Он смотрел в высокое московское окно, за которым шумела листва летних деревьев. Где-то там далеко, на северо-западе, всё ещё в кольце, но уже дышавший полной грудью лежал его город. И теперь он знал – знал не умом, а нутром – что часть той невероятной стойкости, того «держались», была оплачена и его дивизией. Они не дошли до Ленинграда. Но они помогли ему выстоять. Своей гибелью.
Позже, когда комиссар ушёл, Лёня достал из-под подушки свой солдатский медальон-капсулу, потёртую фотографию и окровавленный орден Ладоги. Разложил их на одеяле перед собой. Три предмета. Всё, что осталось от его стрелковой дивизии, которая не дошла до Берлина. Но которая, возможно, сделала всё, чтобы до него когда-нибудь дошли другие.
Его путь не закончился. Он просто сделал крутой, болезненный поворот, уводящий в сторону от передовой. Но теперь он знал, что ему предстоит. Найти новую дорогу на фронт. Любой ценой. Обойти, выпросить, выковать себе эту дорогу. Чтобы дойти. Обязательно дойти.
Глава шестая
Переформирование
Октябрь в Москве пах не так, как Ленинград в марте – смрадом разложения и ледяной пустотой. И не так, как Любань, – гарью, болотной гнилью и смертью. Он пах пожухлой листвой в скверах, сладковатым дымом из тысяч труб, горячим машинным маслом и… войной. Но войной другой, приглушённой, превращённой в процесс. Она гудела тяжёлыми моторами грузовиков, грохотала составами на запасных путях вокзалов, скрипела тормозами эшелонов, увозящих на запад всё новые и новые дивизии. Она проступала в глазах – в пустых, остановившихся глазах инвалидов, толпившихся на вокзальных площадях; в напряжённых, озабоченных лицах штабных офицеров; в суетливой серьёзности девушек-регулировщиц.
Здесь были хлеб – настоящий, не блокадный суррогат. Электричество – лампочки горели ровно и ярко, не мигая. Тепло в палатах госпиталя – паровое, сухое, равнодушное. Здесь спасали. Но Лёня не чувствовал себя спасённым. Он чувствовал себя отозванным. Как исправную, но требующую профилактики деталь, снятую с боевой машины в самый разгар рейса. Он был не на своём месте. Его место было там, где гремело и пахло смертью, а не здесь, где пахло лекарствами и супом.
Выписывали его в серое, промозглое утро. Рана на бедре затянулась плотным багровым некрасивым шрамом, стягивавшим кожу. Хромота осталась – лёгкая, но заметная, напоминавшая о себе при каждом длинном шаге, о том, что тело уже не целое. Но ходить он мог. Более того – мог бежать, припадая на больную ногу. Этого было достаточно.
Врач, тот самый, что оперировал его с трясущимися от усталости руками, теперь выглядел отдохнувшим, почти спокойным. Он протянул Лёне сложенный листок.
– Вот тебе направление. На переформирование. Балашов, Саратовская область. – Он посмотрел на Лёню поверх очков. – Там собирают новую дивизию, точнее, собирают заново 266-ю. Старое ядро, новые пополнения. Поедешь туда.
Лёня взял листок, даже не развернув, не прочитав ни слова. Вопрос был риторическим.
– Я должен, – ответил он просто, глухо. Не «хочу», не «мечтаю». Должен. Это слово стало его внутренним стержнем, единственным компасом.
Он вышел из ворот госпиталя. Осенний московский ветер ударил в лицо, неся с собой запах мокрого асфальта и угольной пыли. На нём было его потрёпанное, но тщательно вычищенное, выглаженное обмундирование.
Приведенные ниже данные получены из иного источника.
-- ==== Sys2Proof/Machine/Ops.lean ====
section
/-! DEFINITION. The shared operations: exact arithmetic and its narrowings (00_scope.md R9, R12), reads and writes of the
parameter memory (20_memory.md R88), updates of one voice or partial slot, the command pointer (10_state.md R21), and
the one outcome of a command that fails validation, a reject (00_scope.md R10, 60_exceptions.md R300 to R304). The block has
no exception entry and no return from one (R310). -/

namespace Sys2Proof.Machine

/-! ## Arithmetic -/

/-- `sat16(x)`: clamps to -32768..32767 (R9). -/
def sat16 (x : Int) : S16 := BitVec.ofInt 16 (max (-32768) (min 32767 x))

/-- `satU16(x)`: clamps to 0..65535 (R9). -/
def satU16 (x : Nat) : BitVec 16 := BitVec.ofNat 16 (min 65535 x)

/-- `satU32(x)`: clamps to 0..2^32-1 (R9). -/
def satU32 (x : Nat) : U32 := BitVec.ofNat 32 (min 4294967295 x)

/-- `a >> s`: the arithmetic right shift of an `Int`, which rounds toward minus infinity (R9). -/
def asr (a : Int) (s : Nat) : Int := a / 2 ^ s

/-- `tdiv(a, b)`: division truncated toward zero (R9). -/
def tdiv (a b : Int) : Int := Int.tdiv a b

/-- An exact `Int` held in an `Int32` register (R8, log 10). -/
def toS32 (x : Int) : S32 := BitVec.ofInt 32 x

/-- `popcount(m)` of a 4-bit mask (R9). -/
def popcount4 (m : BitVec 4) : Nat :=
  (m.getLsbD 0).toNat + (m.getLsbD 1).toNat + (m.getLsbD 2).toNat + (m.getLsbD 3).toNat

/-! ## Four-fold records -/

/-- The entry for timbre partial `t`. -/
def Quad.get {α : Type} (q : Quad α) (t : Fin 4) : α :=
  match t with
  | 0 => q.q0
  | 1 => q.q1
  | 2 => q.q2
  | 3 => q.q3

/-- Replaces the entry for timbre partial `t`. -/
def Quad.set {α : Type} (q : Quad α) (t : Fin 4) (x : α) : Quad α :=
  match t with
  | 0 => { q with q0 := x }
  | 1 => { q with q1 := x }
  | 2 => { q with q2 := x }
  | 3 => { q with q3 := x }

/-- The four entries in ascending `t`. -/
def Quad.toList {α : Type} (q : Quad α) : List α := [q.q0, q.q1, q.q2, q.q3]

/-- Applies a function to every entry. -/
def Quad.map {α β : Type} (f : α → β) (q : Quad α) : Quad β := ⟨f q.q0, f q.q1, f q.q2, f q.q3⟩

/-- The four timbre partial indices in ascending order. -/
def allT : List (Fin 4) := [0, 1, 2, 3]

/-! ## Parameter memory -/

/-- The byte at an address; an unlisted address reads as 0 (log 2). -/
def Memory.read : Memory → Nat → Byte
  | [], _ => 0#8
  | c :: rest, a => if c.1 = a then c.2 else Memory.read rest a

/-- Stores one byte, keeping the canonical form. -/
def Memory.write : Memory → Nat → Byte → Memory
  | [], a, b => if b = 0#8 then [] else [(a, b)]
  | c :: rest, a, b =>
    if a < c.1 then (if b = 0#8 then c :: rest else (a, b) :: c :: rest)
    else if a = c.1 then (if b = 0#8 then rest else (a, b) :: rest)
    else c :: Memory.write rest a b

/-- `MemRead(addr, n)` (R9). -/
def Memory.readBlock (m : Memory) (addr n : Nat) : List Byte :=
  (List.range n).map fun k => Memory.read m (addr + k)

/-- `MemWrite(addr, n, bytes)`, all bytes at once (R9). -/
def Memory.writeBlock (m : Memory) (addr : Nat) : List Byte → Memory
  | [] => m
  | b :: bs => Memory.writeBlock (Memory.write m addr b) (addr + 1) bs

/-- The canonical memory that holds the bytes of an image from an address on. -/
def Memory.ofImage (addr : Nat) : List Byte → Memory
  | [] => []
  | b :: bs => if b = 0#8 then Memory.ofImage (addr + 1) bs else (addr, b) :: Memory.ofImage (addr + 1) bs

/-! ## Slots and queues -/

/-- Changes voice slot `v` and nothing else. -/
def State.modVoice (s : State) (v : Nat) (f : Voice → Voice) : State := { s with voices := s.voices.modify v f }

/-- Changes partial slot `i` and nothing else. -/
def State.modPartial (s : State) (i : Nat) (f : Partial → Partial) : State := { s with partials := s.partials.modify i f }

/-- Changes the registers of part `p` and nothing else. -/
def State.modPart (s : State) (p : Nat) (f : PartRegs → PartRegs) : State := { s with parts := s.parts.modify p f }

/-- `partial[i].st`, a slot outside the arena counting as INACTIVE (log 11). -/
def State.partialSt (s : State) (i : Nat) : PartialState :=
  match s.partials[i]? with
  | some p => p.st
  | none => .inactive

/-- `push_read(w)` (R9). -/
def State.pushRead (s : State) (w : Word) : State := { s with readQ := s.readQ ++ [w] }

/-- `push_frame(L, R)` (R9). -/
def State.pushFrame (s : State) (fr : Frame) : State := { s with audioQ := s.audioQ ++ [fr] }

/-- Moves the command pointer past a command of `n` words (10_state.md R21). -/
def State.advance (s : State) (n : Nat) : State := { s with cp := s.cp + n }

/-! ## Rejects -/

/-- The reject codes (60_exceptions.md R301). -/
inductive RejectCode where
  | badOpcode
  | reservedBits
  | badPart
  | noPatchOnRhythm
  | badKey
  | badVelocity
  | badPatch
  | badAddress
  | illegalParam
  | rhythmUnmapped
  deriving DecidableEq, Repr

/-- The value of a reject code (R301). -/
def rejectValue : RejectCode → Byte
  | .badOpcode => 0x01
  | .reservedBits => 0x02
  | .badPart => 0x03
  | .noPatchOnRhythm => 0x04
  | .badKey => 0x05
  | .badVelocity => 0x06
  | .badPatch => 0x07
  | .badAddress => 0x08
  | .illegalParam => 0x09
  | .rhythmUnmapped => 0x0A

/-- `raise Reject(c)` by a command of `len` words: the status register and `cp` change and nothing else
(00_scope.md R10, 60_exceptions.md R300, R302). -/
def reject (len : Nat) (c : RejectCode) (s : State) : State :=
  { s with
    status := ⟨rejectValue c, satU16 (s.status.rejectCount.toNat + 1)⟩
    cp := s.cp + len }

/-- The code of the first check that fails, checks in ascending code order (R303). -/
def firstReject : List (Bool × RejectCode) → Option RejectCode
  | [] => none
  | (failed, c) :: rest => if failed then some c else firstReject rest

/-- A command of `len` words: rejected if a check failed, else applied in full; `cp` advances either way
(R300, R304, 10_state.md R21). -/
def command (len : Nat) (check : Option RejectCode) (apply : State → State) (s : State) :
    Host.Outcome State Fault Refusal :=
  match check with
  | some c => .next (reject len c s)
  | none => .next ((apply s).advance len)

/-! ## Taking a command from the stream -/

/-- The words that have arrived and not been taken, from `cp` on (R21). -/
def State.pending (s : State) : List Word := s.stream.drop s.cp

/-- The next command of the stream, if all its words have arrived (30_encoding.md R119). -/
def fetch (s : State) : Except DecodeStop Instr :=
  match decode s.pending with
  | .ok (i, _) => .ok i
  | .error e => .error e

/-- The fault that stands for a stream from which no command can be taken (R119, 60_exceptions.md R316). -/
def stopFault : DecodeStop → Fault
  | .noWord => .noCommand
  | .incomplete => .incompleteCommand

/-- The stream of `s` with the given words standing at `cp` in place of what stood there; words that have been taken
and words further on stay. A stream shorter than `cp` is filled up with zero words first. -/
def streamWith (s : State) (ws : List Word) : List Word :=
  (s.stream.take s.cp ++ List.replicate (s.cp - s.stream.length) 0) ++ ws ++ s.stream.drop (s.cp + ws.length)

end Sys2Proof.Machine
end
За спиной – тощий вещевой мешок, в котором лежало всё его земное имущество: мамин продовольственный аттестат (бумажный призрак), фотография втроём, окровавленный орден Ладоги, который он должен был передать его родным по окончании войны. Пара заштопанных портянок, пустой котелок. И новая, пахнущая свежей типографской краской красноармейская книжка. Он открыл её. В графе «часть» аккуратным почерком писаря было выведено: «1008-й стрелковый полк, 266-я стрелковая дивизия».
«Теперь это мое направление». Мысль ударила в грудь не болью, а странной, щемящей жарой. Неужели ближе к Берлину?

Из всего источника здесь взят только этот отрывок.